Draining a Node¶
Scenario¶
After you enable nodal drainage on the console, CCE configures the node to be non-schedulable and securely evicts all pods that comply with Rules for Draining Nodes on the node. Subsequent new pods will not be scheduled to this node.
When a node becomes faulty, nodal drainage quickly isolates the faulty node. The pods evicted from the faulty node will be scheduled by the workload controller to other nodes that are running properly.
Important
To ensure service availability during drainage, specify a disruption budget for your application. Otherwise, the application may become unavailable during pod rescheduling.
Prerequisites¶
A cluster is available and the cluster version meets the following requirements:
v1.21: v1.21.10-r0 or later
v1.23: v1.23.8-r0 or later
v1.25: v1.25.3-r0 or later
Versions later than v1.25
To drain a node as an IAM user, you must have at least one of the following permissions (for details, see Namespace Permissions (Kubernetes RBAC-based)):
cluster-admin (administrator): read and write permissions on all resources in all namespaces.
drainage-editor: drain a node.
drainage-viewer: view the nodal drainage status but cannot drain a node.
Rules for Draining Nodes¶
When a node is drained, all pods on the node will be safely evicted. However, CCE will take specific actions for pods that meet certain filtering criteria.
Filter Criterion | Forced Drainage Enabled | Forced Drainage Disabled |
|---|---|---|
The status.phase field of the pod is Succeeded or Failed. | Deletion | Deletion |
The pod is not managed by the workload controller. | Deletion | Drainage cancellation |
The pod is managed by DaemonSet. | None | Drainage cancellation |
A volume of the emptyDir type is mounted to the pod. | Eviction | Drainage cancellation |
The pod is a static pod directly managed by kubelet | None | None |
Note
The following operations may be performed on pods during node drainage:
Deletion: The pod is deleted from the current node and will not be scheduled to other nodes.

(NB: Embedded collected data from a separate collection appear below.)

-- ==== Sys2Proof/Machine/CaWin.lean ====
section
/-!
DEFINITION. The CA window and the timing registers of MKA (R119, R120).
-/

namespace Sys2Proof.Machine

def State.cawErr (s : State) (g e : Nat) : State := s.cmdErr .MKA_CAW_CMD g e

/-- Read CA. The task of CA n runs on core n mod 16 (log entry 20). -/
def State.cawReadCa (s : State) (o : Origin) : State :=
  let g := o.grp
  let n := s.fld F.MKA_CAW_IDX_CA 0 g
  if !s.caValid n then s.cawErr g 2
  else
    let c := s.ca n
    let y := s.secy (s.caSecy n)
    let d0 := fw 31 31 (b2n c.active) + fw 30 30 (b2n c.isKs) + fw 29 29 (b2n (s.curSa (s.caSecy n)).isSome) + fw 28 28 (b2n y.pendValid) +
      fw 27 24 (n % 16) + fw 23 16 c.live.length + fw 15 8 (c.peers.length - c.live.length) + fw 7 6 c.latestAn + fw 5 4 c.oldAn
    (s.cawErr g 0).setWords .MKA_CAW_DATA [BitVec.ofNat 32 d0, c.kn, wordOf c.mi.toNat 0, wordOf c.mi.toNat 1, wordOf c.mi.toNat 2,
      wordOf c.mn 0, wordOf c.mnLease 0, wordOf c.ksSci.toNat 0, wordOf c.ksSci.toNat 1] g

/-- Read peer. -/
def State.cawReadPeer (s : State) (o : Origin) : State :=
  let g := o.grp
  let n := s.fld F.MKA_CAW_IDX_CA 0 g
  if !s.caValid n then s.cawErr g 2
  else
    match (s.ca n).peers[s.fld F.MKA_CAW_IDX_PEER 0 g]? with
    | none => s.cawErr g 3
    | some p =>
      let s1 := (s.cawErr g 0).setWord .MKA_CAW_DATA (BitVec.ofNat 32 (fw 31 31 (b2n p.live))) 0 g
      let s2 := s1.setWords .MKA_CAW_DATA [wordOf p.mi.toNat 0, wordOf p.mi.toNat 1, wordOf p.mi.toNat 2, wordOf p.mn 0] g 2
      s2.setWords .MKA_CAW_DATA [wordOf p.sci.toNat 0, wordOf p.sci.toNat 1] g 7

/-- REKEY: from PF0, Iaholt and the service cores. -/
def State.cawRekey (s : State) (o : Origin) : State :=
  let g := o.grp
  let n := s.fld F.MKA_CAW_IDX_CA 0 g
  if !o.main then s.cawErr g 1
  else if !s.caValid n then s.cawErr g 2
  else ((s.cawErr g 0).trigger n).pollCa n

/-- RESTART: inside a presence window. -/
def State.cawRestart (s : State) (o : Origin) : State :=
  let g := o.grp
  let n := s.fld F.MKA_CAW_IDX_CA 0 g
  if !s.presence then (s.cawErr g 4).fault5 o .MKA_CAW_CMD 0
  else if !s.caValid n then s.cawErr g 2
  else (s.cawErr g 0).restartCa n

/-- A write of MKA_TIME0-3 (R119). -/
def State.writeMkaTime (s : State) (o : Origin) (k : Nat) (v : W32) : State :=
  match k % 4 with
  | 0 => s.putReg o .MKA_TIME0 0 v (fun w => decide (3 * bits w 15 0 ≤ bits w 31 16))
  | 1 => s.putRegPlain o .MKA_TIME1 0 v
  | 2 => s.putRegPlain o .MKA_TIME2 0 v
  | _ => s.putRegPlain o .MKA_TIME3 0 v

end Sys2Proof.Machine
end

Eviction: The pod is deleted from the current node and rescheduled to another node.
None: The pod will not be evicted or deleted.
Drainage cancellation: If a pod on a node cancels drainage, the drainage process of the node is terminated and no pod is evicted or deleted.
Procedure¶
Log in to the CCE console and click the cluster name to access the cluster console.

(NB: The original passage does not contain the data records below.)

/-! ## The host's lock (R207) -/

/-- A write of TIM_HOST.HOST_LOCK. -/
def State.hostLock (s : State) (o : Origin) (lock : Bool) : State :=
  let t := s.setFld F.TIM_HOST_HOST_LOCK (b2n lock)
  if t.fld F.TIM_CTL_OWNER ≠ 1 ∨ !o.pfIa then t
  else if lock && (t.tim.mode == .freeRun || t.tim.mode == .holdover) then t.timeTo .locked
  else if !lock && t.tim.mode == .locked then t.timeTo .holdover
  else t

/-- No host adjustment within WDOG_S. -/
def State.hostWatchdog (s : State) : State :=
  if s.fld F.TIM_CTL_OWNER = 1 ∧ s.tim.mode = .locked then s.timeTo .holdover else s

/-! ## Captures (R215) -/

def State.cap (s : State) (p : Nat) : Cap := s.tim.caps.look (fun _ => {}) p
def State.setCap (s : State) (p : Nat) (v : Cap) : State :=
  { s with tim := { s.tim with caps := s.tim.caps.put (fun _ => {}) p v } }

/-- The chosen edge on an input, 0 PPS_IN, 1-4 TEV0-3. -/
def State.capEdge (s : State) (p : Nat) : State :=
  if !s.flag F.TIM_CAP_CFG_EN p || (p != 0 && s.flag F.TIM_CAP_CFG_OUT p) then s
  else if 16 ≤ (s.cap p).fifo.length then (s.count .tim 0 0 5).setInt .TIM_INT_STAT 5
  else (s.setCap p { fifo := (s.cap p).fifo ++ [(s.timeT, s.counter)] }).setInt .TIM_INT_STAT 4

/-- POP: the oldest capture into the pin's registers, its fraction in steps of 0.25 ns. -/
def State.capPop (s : State) (p : Nat) : State :=
  match (s.cap p).fifo with
  | [] => s
  | (t, _) :: l =>
    let sec := lowBits 48 (t / unitsPerSec)
    let sub := (t % unitsPerSec).toNat
    (((s.setCap p { fifo := l }).setWord .TIM_CAP_S_LO (wordOf sec 0) p).setWord .TIM_CAP_S_HI
      (BitVec.ofNat 32 (fw 31 16 (sub % 65536 / 16384 * 16384) + sec / 2 ^ 32)) p).setWord .TIM_CAP_NS (BitVec.ofNat 32 (sub / 65536)) p

/-! ## Following (R218) -/

/-- A mirrored time record (R218, R234): OFFSET and RATE so that T agrees with the active's, with the tether's measured delay. -/
def State.followTime (s : State) (rate : W32) (t : Int) : State :=
  let c := s.counter
  ({ s with tim := { (s.tim.setT c (t + s.par.tDelay)) with rate := rate, age0 := c } }).relock

end Sys2Proof.Machine
end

In the navigation pane, choose Nodes. On the displayed page, click the Nodes tab.
Locate the target node and choose More > Nodal Drainage in the Operation column.
In the Nodal Drainage window displayed, set parameters.
Timeout (s): The drainage task automatically fails after the preset timeout period. The value 0 indicates that the timeout period is not set.
Forced Drainage: If this function is enabled, pods managed by DaemonSet will be ignored, and pods with emptyDir volumes and pods not managed by controllers will be deleted. For details, see Rules for Draining Nodes.
Click OK and wait until the node drainage is complete.
Cancelling Node Drainage¶
Note
In clusters of v1.23.16-r0, v1.25.11-r0, v1.27.8-r0, v1.28.6-r0, v1.29.2-r0, or later versions, node drainage can be canceled.
This operation will abort drainage on nodes, but workloads that have been evicted from these nodes will not be automatically migrated back.
Log in to the CCE console and click the cluster name to access the cluster console.
In the navigation pane, choose Nodes. On the displayed page, click the Nodes tab.
Locate the node that is being drained and click Cancel Drainage.
In the displayed dialog box, click OK. The node status changes to Drainage cancelled. You can click Enable Scheduling to restore the node to the schedulable state.